Jeff is absolutely correct on this, the client fetches the pictures. The only added load to your server is the line that refers them to the image file, which is basically nothing.

Things like the avatars, smileys and other images native to the site are all that affect your data transfer.

Maybe they are thinking that if you are using VBuliten in cached mode that it is prefetching the images? If so this is not the case, it will only cache local content.


----------



## dwagar (Mar 6, 2006)

I understand Jeff's logic, and it seems correct to me too. The page isn't being 'built' server side, it's being built by your browser, fetching the pics from the Image Source.

Makes sense to me.


----------



## Jeff Flowerday (Jan 23, 2006)

Maybe the provider did mean the avatars? They are pretty small already and I would hate to loose them, they add allot of personality to the forum.

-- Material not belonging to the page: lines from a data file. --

theorem witness_word_decodes : decodeWord 0x1377#13 = .reservedWrite 0x3#4 0x77#8 ∧
    decodeWord 0x10FF#13 = .instr .crcInit ∧ asmOperand .crcInit = none ∧
    decodeWord 0x19FF#13 = .instr (.wrPtr 0xFF#8) ∧ asmOperand (.wrPtr 0xFF#8) ≠ none := by decide
theorem witness_register_map :
    opIsWrite 0x1200#13 = true ∧ Reg.ofAddr (opAddr 0x1200#13) = some .crcLo ∧ Reg.access .crcLo = .ro ∧
    opIsWrite 0x0C00#13 = false ∧ Reg.ofAddr (opAddr 0x0C00#13) = none := by decide
theorem witness_command : commandOf (.cSecurity 0xFF#8) = some (0x32#8, [0x00#8, 0x00#8, 0xFF#8]) := by decide
theorem witness_linear_lengths : [0x01#8, 0xFF#8].length = [0x80#8, 0x02#8].length := by decide
theorem witness_buildFrame_lengths :
    (List.replicate 249 0x00#8).length ≤ 249 ∧ 249 < (List.replicate 250 0x00#8).length := by
  rw [List.length_replicate, List.length_replicate]
  decide
theorem witness_buildFrame_pairs :
    (buildFrame 0x30#8 [0x01#8]).isSome ∧ (buildFrame 0x31#8 [0x01#8]).isSome ∧ (0x30#8 : Byte) ≠ 0x31#8 := by
  decide +kernel
/-- The words of a transaction with others put in (R91), both ways to start it, and a read, a `PLPUSH` and a reserved
access between its two reads. -/
theorem witness_checksum_interleaved :
    (∀ w ∈ [0x1131#13, 0x1400#13, 0x0200#13, 0x1132#13],
      decodeWord w ≠ .instr .crcInit ∧ ∀ c, decodeWord w ≠ .instr (.build c)) ∧
    (∀ w ∈ [0x0B00#13, 0x15AA#13, 0x1F00#13], ¬ isCrcWord w ∧ ∀ c, decodeWord w ≠ .instr (.build c)) ∧
    (after (runWords ([0x1000#13] ++ [0x1131#13, 0x1400#13, 0x0200#13, 0x1132#13]) State.reset)).isSome ∧
    (after (runWords ([] ++ [0x1131#13, 0x1400#13, 0x0200#13, 0x1132#13]) State.reset)).isSome ∧
    State.reset.crc = 0x0000#16 ∧
    (after (runWords [0x0B00#13, 0x15AA#13, 0x1F00#13] State.reset)).isSome := by
  refine ⟨fun w hw => ?_, fun w hw => ?_, by decide +kernel, by decide +kernel, rfl, by decide +kernel⟩
  · simp only [List.mem_cons, List.not_mem_nil, or_false] at hw
    rcases hw with rfl | rfl | rfl | rfl <;> exact ⟨by decide, fun c h => by cases h⟩
  · simp only [List.mem_cons, List.not_mem_nil, or_false] at hw
    rcases hw with rfl | rfl | rfl <;>
      exact ⟨fun h => h.elim (fun h => by cases h) (fun ⟨_, h⟩ => by cases h), fun c h => by cases h⟩
theorem witness_plPush_clauses :
    (st 0 248#8 0 0 false []).plen.toNat < 249 ∧ (st 0 249#8 0 0 false []).plen.toNat = 249 ∧
    249 < (st 0 250#8 0 0 false []).plen.toNat := by decide
theorem witness_build_largest :
    (st 0 249#8 0 0 false (payloadAA 249)).plen.toNat ≤ 249 ∧
    fbLoad (st 0 249#8 0 0 false (payloadAA 249)).fb 4 (st 0 249#8 0 0 false (payloadAA 249)).plen.toNat =
      .ok (List.replicate 249 0xAA#8) :=
  ⟨Nat.le_refl 249, payloadAA_load (Nat.le_refl 249)⟩
theorem witness_build_empty : (fbLoad State.reset.fb 4 State.reset.plen.toNat).toOption = some [] := by decide
theorem witness_build_raises : 249 < (overflowed false []).plen.toNat := by decide
theorem witness_plClr_clears :
    commandOf .plClr = none ∧ (overflowed true []).toolarge = true ∧
    (after (exec .plClr (overflowed true []))).map (·.toolarge) = some false := by decide +kernel
theorem witness_build_twice :
    (after (exec (.build 0x31#8) (built []))).isSome ∧ (built []).plen.toNat ≤ 249 ∧
    (after (exec (.build 0x31#8) (overflowed false []))).isSome := by decide +kernel
theorem witness_rdFrb_clauses :
    (built []).rp.toNat < (built []).len.toNat ∧ (built []).fb.read (built []).rp.toNat = some 0x02#8 ∧
    (st 0 0 6#8 6#8 false resetFrame).len.toNat ≤ (st 0 0 6#8 6#8 false resetFrame).rp.toNat ∧
    (built []).rp = 0#8 ∧ (fbLoad (built []).fb 0 (built []).len.toNat).toOption =
      some [0x02#8, 0x03#8, 0x06#8, 0x30#8, 0x41#8, 0xB3#8] := by decide
theorem witness_frame_transaction :
    (buildFrame 0x33#8 (List.replicate 249 0xAA#8)).isSome ∧ buildFrame 0x33#8 (List.replicate 250 0xAA#8) = none ∧
    State.reset.plen = 0#8 ∧ State.reset.len = 0#8 ∧ State.reset.toolarge = false := by
  refine ⟨?_, buildFrame_of_gt (List.length_replicate ▸ Nat.lt_succ_self 249), rfl, rfl, rfl⟩
  rw [buildFrame_of_le (p := List.replicate 249 0xAA#8) (Nat.le_of_eq List.length_replicate)]
  rfl
theorem witness_crc_words_interleaved :
    WithCrcWords [0x1400#13, 0x1730#13] [0x1400#13, 0x1000#13, 0x1131#13, 0x1730#13] :=
  .keep _ (.put _ (.inl (by decide)) (.put _ (.inr ⟨0x31#8, by decide⟩) (.keep _ .done)))
/-- The same for a payload that is too large: 250 bytes, one `CRCUPD` put before the words. -/
theorem witness_too_large_with_crc_words :
    buildFrame 0x30#8 (List.replicate 250 0xAA#8) = none ∧
    WithCrcWords (frameBuildWords 0x30#8 (List.replicate 250 0xAA#8) ++ [0x0B00#13, 0x0800#13, 0x0A00#13])
      (0x1131#13 :: (frameBuildWords 0x30#8 (List.replicate 250 0xAA#8) ++ [0x0B00#13, 0x0800#13, 0x0A00#13])) := by
  refine ⟨buildFrame_of_gt (List.length_replicate ▸ Nat.lt_succ_self 249), .put _ (.inr ⟨0x31#8, by decide⟩) ?_⟩
  generalize frameBuildWords 0x30#8 (List.replicate 250 0xAA#8) ++ [0x0B00#13, 0x0800#13, 0x0A00#13] = ws
  induction ws with
  | nil => exact .done
  | cons w ws ih => exact .keep w ih
/-- The hypotheses of the interleaved frame, all together: the words of `C.RESET`, one `CRCUPD` put before them. -/
theorem witness_frame_with_crc_words :
    buildFrame 0x30#8 [] = some [0x02#8, 0x03#8, 0x06#8, 0x30#8, 0x41#8, 0xB3#8] ∧
    WithCrcWords (frameBuildWords 0x30#8 [] ++ frameReadoutWords 6)
      (0x1131#13 :: (frameBuildWords 0x30#8 [] ++ frameReadoutWords 6)) := by
  refine ⟨by decide +kernel, .put _ (.inr ⟨0x31#8, by decide⟩) ?_⟩
  generalize frameBuildWords 0x30#8 [] ++ frameReadoutWords 6 = ws
  induction ws with
  | nil => exact .done
  | cons w ws ih => exact .keep w ih
theorem witness_tooLarge_set :
    Invariants (overflowed false [wordEvent 0x1733#13]).toBlock ∧
    (after (step (overflowed false [wordEvent 0x1733#13]))).map (·.toolarge) = some true :=
  ⟨overflowed_invariants _ _, by decide +kernel⟩
theorem witness_tooLarge_cleared :
    (after (step (overflowed true [wordEvent 0x1400#13]))).map (·.toolarge) = some false ∧
    (after (step (overflowed true [.reset]))).map (·.toolarge) = some false := by decide +kernel
theorem witness_tooLarge_stays :
    Invariants (overflowed true [wordEvent 0x15CC#13]).toBlock ∧ decodeWord 0x15CC#13 ≠ .instr .plClr ∧
    (after (step (overflowed true [wordEvent 0x15CC#13]))).map (fun t => (t.toolarge, t.plen)) =
      some (true, 250#8) :=
  ⟨overflowed_invariants _ _, by decide, by decide +kernel⟩
theorem witness_step_clauses :
    (built [.present (.word 0x0A00#13)]).pending = [.present (.word 0x0A00#13)] ∧
    decode (.word 0x0A00#13) = .ok (.instr .rdFrb) ∧ decode (.frame []) = .error .tooShort ∧
    (built [.reset]).pending = [.reset] ∧ (built []).pending = [] := ⟨rfl, rfl, rfl, rfl, rfl⟩
/-- One step and a run of the block under its events, the port apart. -/
theorem witness_block_step :
    (built [wordEvent 0x0A00#13, .reset]).pending = wordEvent 0x0A00#13 :: [.reset] ∧
    blockStep (wordEvent 0x0A00#13) (built []).toBlock = .next ⟨{ (built []).toBlock with rp := 1#8 }, [0x02#8]⟩ ∧
    blockRun [wordEvent 0x0A00#13, .reset] (built []).toBlock = .next ⟨Block.reset, [0x02#8]⟩ := ⟨rfl, rfl, rfl⟩
theorem witness_reserved : (built [wordEvent (0x1F#5 ++ 0xFF#8)]).pending = wordEvent (0x1F#5 ++ 0xFF#8) :: [] ∧
    (built [wordEvent (0x00#5 ++ 0xFF#8)]).pending = wordEvent (0x00#5 ++ 0xFF#8) :: [] := by decide
theorem witness_invariants_step :
    Invariants (built [wordEvent 0x0A00#13]).toBlock ∧ (after (step (built [wordEvent 0x0A00#13]))).isSome :=
  ⟨built_invariants _, by decide⟩
theorem witness_reachable :
    ∀ e ∈ [wordEvent 0x1400#13, .reset, wordEvent 0x1730#13], e = .reset ∨ ∃ w, e = wordEvent w := by
  intro e he
  simp only [List.mem_cons, List.not_mem_nil, or_false] at he
  rcases he with rfl | rfl | rfl
  · exact .inr ⟨_, rfl⟩
  · exact .inl rfl
  · exact .inr ⟨_, rfl⟩
theorem witness_no_stop : decode (.word 0x1FFF#13) = .ok (.reservedWrite 0xF#4 0xFF#8) ∧
    decode (encode (.cEnable 0xFF#8)) = .ok (.instr (.cEnable 0xFF#8)) :=
  ⟨rfl, by decide +kernel⟩
theorem witness_unwritten :
    (st 0 0 6#8 5#8 false []).rp.toNat < (st 0 0 6#8 5#8 false []).len.toNat ∧
    (st 0 0 6#8 5#8 false []).fb.read 5 = none ∧ (payloadAA 248).read (4 + 248) = none ∧
    ∀ j < 248, ((payloadAA 248).read (4 + j)).isSome := by
  refine ⟨by decide, rfl, payloadAA_read 248 248, fun j hj => ?_⟩
  simp [payloadAA_read, hj]
/-- The fault an outcome is, if it is one. -/
def faultOf (o : Out) : Option Fault :=
  match o with
  | .next _ => none
  | .fault r => some r
  | .refused _ => none
theorem witness_unwritten_faults :
    faultOf (exec .rdFrb (st 0 0 6#8 5#8 false [])) = some (.unwrittenFrameByte 5) ∧
    faultOf (exec (.build 0x30#8) (st 0 2#8 0 0 false [(4, 0xAA#8)])) = some (.unwrittenFrameByte 5) := by decide
/-- At `LEN` and beyond it, at the top of the range. -/
theorem witness_wrPtr_beyond :
    (built []).len.toNat ≤ (6#8 : Byte).toNat ∧ (built []).len.toNat ≤ (255#8 : Byte).toNat := by decide
theorem witness_side_effect :
    opIsWrite 0x157C#13 = true ∧ (after (step (built [wordEvent 0x157C#13]))).isSome ∧
    opIsWrite 0x0B00#13 = false ∧ (after (step (built [wordEvent 0x0B00#13]))).isSome ∧
    opIsWrite 0x0A00#13 = false ∧ (after (step (built [wordEvent 0x0A00#13]))).isSome := by decide
/-- Two states that differ in a byte beyond the frame. -/
theorem witness_same_observable :
    SameObservable (built [wordEvent 0x0A00#13]).toBlock
      { (built [wordEvent 0x0A00#13]).toBlock with fb := resetFrame ++ [(7, 0xEE#8)] } := by
  refine ⟨rfl, rfl, rfl, rfl, rfl, fun a ha => ?_⟩
  have h : a < 6 := by
    rcases ha with ha | ha
    · exact ha
    · have : 4 ≤ a ∧ a < 4 := ha
      omega
  have : ∀ b < 6, resetFrame.read b = Memory.read (resetFrame ++ [(7, 0xEE#8)]) b := by decide
  exact this a h
theorem witness_memory : resetFrame.wf ∧ (254 : Nat) < 255 := by decide
theorem witness_boot : (after (runWords [0x0A00#13] State.reset)).isSome ∧
    (after (runWords [0x1500#13] State.reset)).isSome := by decide

end Sys2Proof.Tests
end

section
/-! The invariants of `10_state.md` R32: from every block they hold of, every operation, reserved access, command and
reset goes on to a block they hold of (O43, O44, O42). -/

namespace Sys2Proof.Machine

Just looked at Dwagar's and it's a whapping 2.89K. The equivalent of 3000 letters ascii or 1500 unicode. I doubt they add even 10% to the bandwidth.


----------



## dwagar (Mar 6, 2006)

I can't see avatars or smilies causing a problem.

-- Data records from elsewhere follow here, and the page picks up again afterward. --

-- ==== Sys2Proof/WellFormed.lean ====
section
/-!
DEFINITION. Well-formed instructions: the field, operand and format checks that an instruction's word alone decides
(spec/03 R58 to R68). Checks that need the running agent (its stream, level, register allocation and launch slots) stand in
`Machine/Operands.lean`.
-/

namespace Sys2Proof

/-- Every field holds a value that the form of the instruction allows. An operation has no word and is not well-formed. -/
def Instr.wellFormed (i : Instr) : Bool :=
  match Machine.form i with
  | some f => f.wordOk
  | none => false

end Sys2Proof
end

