/-- The opposite value. -/
def FVal.opp : FVal → FVal
  | .nan q => .nan q
  | .inf n => .inf (!n)
  | .fin n m e => .fin (!n) m e

/-- `FMUL` on values (R141). -/
def fMul (f : FFmt) (mode : Nat) (sat : Bool) (a b : FVal) : Nat × FFlags :=
  let inv := flagIf (a.isSnan || b.isSnan) fInvalid
  match a, b with
  | .nan _, _ => (f.nanCode, inv)
  | _, .nan _ => (f.nanCode, inv)
  | .inf x, y => if y.isZero then (f.nanCode, fInvalid) else (f.signCode (x ^^ y.neg) + f.infCode, 0)
  | x, .inf y => if x.isZero then (f.nanCode, fInvalid) else (f.signCode (x.neg ^^ y) + f.infCode, 0)
  | .fin na ma ea, .fin nb mb eb => roundFin f mode sat (na ^^ nb) (ma * mb) (ea + eb)

/-- `FFMA` on values: the product is not rounded (R141). -/
def fFma (f : FFmt) (mode : Nat) (sat : Bool) (a b c : FVal) : Nat × FFlags :=
  let inv := flagIf (a.isSnan || b.isSnan || c.isSnan) fInvalid
  let badProd := (a.isInf && b.isZero) || (a.isZero && b.isInf)
  if a.isNan || b.isNan || c.isNan then (f.nanCode, inv)
  else if badProd then (f.nanCode, fInvalid)
  else
    let n := a.neg ^^ b.neg
    if a.isInf || b.isInf then
      if c.isInf && c.neg != n then (f.nanCode, fInvalid) else (f.signCode n + f.infCode, 0)
    else
      match a, b, c with
      | .fin _ ma ea, .fin _ mb eb, .fin nc mc ec =>
        let (s, m, e) := addExact mode n (ma * mb) (ea + eb) nc mc ec
        roundFin f mode sat s m e
      | _, _, _ => (f.signCode c.neg + f.infCode, 0)

/-- Order of two values that are no NaN: -0 equals +0. -/
def fCompare (a b : FVal) : Ordering :=
  match a, b with
  | .inf x, .inf y => if x == y then .eq else if x then .lt else .gt
  | .inf x, _ => if x then .lt else .gt
  | _, .inf y => if y then .gt else .lt
  | .fin na ma ea, .fin nb mb eb =>
    let e := min ea eb
    let x : Int := (if na then -1 else 1) * ((ma * 2 ^ (ea - e).toNat : Nat) : Int)
    let y : Int := (if nb then -1 else 1) * ((mb * 2 ^ (eb - e).toNat : Nat) : Int)
    compare x y
  | _, _ => .eq

/-- `FMIN` (`less`) and `FMAX` on codes: unrounded, -0 below +0, a NaN gives way (R142). -/
def fMinMax (f : FFmt) (less : Bool) (x y : Nat) : Nat × FFlags :=
  let a := unpackF f x
  let b := unpackF f y
  let inv := flagIf (a.isSnan || b.isSnan) fInvalid
  if a.isNan && b.isNan then (f.nanCode, inv)
  else if a.isNan then (y, inv)
  else if b.isNan then (x, inv)
  else
    let aLess := match fCompare a b with
      | .lt => true
      | .gt => false
      | .eq => a.neg
    (if aLess == less then x else y, inv)

/-- The relation of `FSETP` and whether it raises invalid (R143). -/
def fSetp (f : FFmt) (cc x y : Nat) : Bool × FFlags :=
  let a := unpackF f x
  let b := unpackF f y
  let un := a.isNan || b.isNan
  let sn := a.isSnan || b.isSnan
  let o := fCompare a b
  let rel := match cc with
    | 0 => !un && o == .eq
    | 1 => !un && o != .eq
    | 2 => !un && o == .lt
    | 3 => !un && o != .gt
    | 4 => !un && o == .gt
    | 5 => !un && o != .lt
    | 6 => !un
    | 7 => un
    | 8 => un || o == .eq
    | 9 => un || o != .eq
    | 10 => un || o == .lt
    | 11 => un || o != .gt
    | 12 => un || o == .gt
    | _ => un || o != .lt
  (rel, flagIf (if 2 ≤ cc ∧ cc ≤ 5 then un else sn) fInvalid)

/-- The class mask of `FCLASS` (R144). -/
def fClass (f : FFmt) (x : Nat) : Nat :=
  match unpackF f x with
  | .nan q => if q then 1 else 2
  | .inf n => if n then 4 else 512
  | .fin n m _ =>
    if m = 0 then (if n then 32 else 64)
    else if m < 2 ^ f.fb then (if n then 16 else 128)
    else (if n then 8 else 256)

/-- `FDIV` on values (R145). -/
def fDiv (f : FFmt) (mode : Nat) (sat : Bool) (a b : FVal) : Nat × FFlags :=
  let inv := flagIf (a.isSnan || b.isSnan) fInvalid
  let n := a.neg ^^ b.neg
  match a, b with
  | .nan _, _ => (f.nanCode, inv)
  | _, .nan _ => (f.nanCode, inv)
  | .inf _, .inf _ => (f.nanCode, fInvalid)
  | .inf _, _ => (f.signCode n + f.infCode, 0)
  | _, .inf _ => (zeroF f n, 0)
  | .fin _ ma ea, .fin _ mb eb =>
    if mb = 0 then (if ma = 0 then (f.nanCode, fInvalid) else (f.signCode n + f.infCode, fDivzero))
    else if ma = 0 then (zeroF f n, 0)
    else roundF f mode sat n ma mb (ea - eb)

are there any pics on the main page (not the forum) that are big? I could host some stuff on my site if that'd help.


----------



## GuitarsCanada (Dec 30, 2005)

You are probably right, Jeff. I am not the best at understanding this stuff. I am not sure what we can do to lessen the strain. There are lot's of pics on the main site. Especially in the Guitar Legends section. But overall I cant see that being the big cause of the bandwidth usage.


----------



## GuitarsCanada (Dec 30, 2005)

Here is an explanation of Bandwidth that I just found on the net.

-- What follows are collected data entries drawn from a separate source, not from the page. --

/-- The value of a step or a text form comes back to its agent. -/
def State.doneAt (s : State) (p : Pending) (v : Nat) : State := ((s.giveBack p p.kind.dst 64 v).spend p.home).retire p

/-- Perform a step on the block at a physical address. A step that returns a value acquires the earlier steps on its block; every step
releases what its agent has observed to those after it, and to the readers of a state word that it writes, where it voids the block of an
older epoch too (R333, R347). -/
def State.performStep (s : State) (p : Pending) (op : StepOp) (block : Nat) : State :=
  match s.stepOn p.home p.place.addr op with
  | .error t => s.opFails p t
  | .ok r =>
    let s1 := if isAcquire p.order then r.state.acquire p.agent 5 (some (.block block)) else r.state
    let s2 := s1.publish p.agent (some (.block block)) 5
    (if r.wrote then s2.publish p.agent (some (.at_ (.glob (block + 8)))) 5 else s2).doneAt p r.value

/-- Perform a text form; a `TXEMIT` acquires the state word of its block (R362). -/
def State.performText (s : State) (p : Pending) (op : TextOp) : State :=
  match s.textOn p.home p.place.addr op with
  | .error t => s.opFails p t
  | .ok (.failed s1 t) => s1.opTraps p t
  | .ok (.done s1 v) =>
    (if isAcquire p.order then s1.acquire p.agent 5 (s1.chanOf p.agent.core p.via (.glob (p.place.addr + 8))) else s1).doneAt p v

/-! ### Performing, and the flush of a fence -/

/-- Perform a pending access. -/
def State.perform (s : State) (p : Pending) : State :=
  match p.kind with
  | .load d x => s.performLoad p d x
  | .store bs => s.performStore p bs
  | .ldga c w d bc bw b => s.performLdga p c w d bc bw b
  | .bar k r d q => s.performBar p k r d q
  | .step op b _ => s.performStep p op b
  | .text op _ => s.performText p op
  | _ => s.performAtomic p

/-- Every pending access of a core is performed, the oldest first. A release, a fence or a save waits for it (R118, R209,
R215, R226; log 10). -/
def State.flush (s : State) (c : Nat) : State := (s.core c).pend.foldl (fun s p => s.perform p) s

/-- A wait begins, unless what the agent had pending has stopped it meanwhile. -/
def State.park (s : State) (a : Agent) (w : Wait) : State :=
  s.modCtx a (fun c => if c.wait = .run then { c with wait := w, waitFrom := s.clock } else c)

end Sys2Proof.Machine
end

> What is “bandwidth usage?”
> This refers to the total amount of information that has been served to your web site visitors each month. Every file on your Web Site has a specific size (e.g. 22K). Every time a visitor downloads that file, your bandwidth usage goes up by that amount.
> 
> The larger the file, the higher the bandwidth usage when it is downloaded. The more traffic to your site, the more bandwidth you will use.
> ...


----------



## Jeff Flowerday (Jan 23, 2006)

I could quit watching "Who's Online" all day. :smile:


Get your provider to tell you what the traffic is hitting, the main site or the forum? There's also a chance that spammers could have robots polling the site trying to break in. I know my website gets hit ever 10-20 seconds by robots. Have any of the search engine robots gone bonkers on us?


----------



## GuitarsCanada (Dec 30, 2005)

The bots seem to be behaving themselves lately. The main site takes about 300-400 visits per day. The forum is in the thousands.


----------



## Apostrophe (') (Dec 30, 2007)

With only hundreds or thousands of visitors a day, it seems out of wack to be hitting 30GB. I've seen sites with tens of thousands per day that barely reach 10GB for the month. You must have mp3s or videos on here somewhere.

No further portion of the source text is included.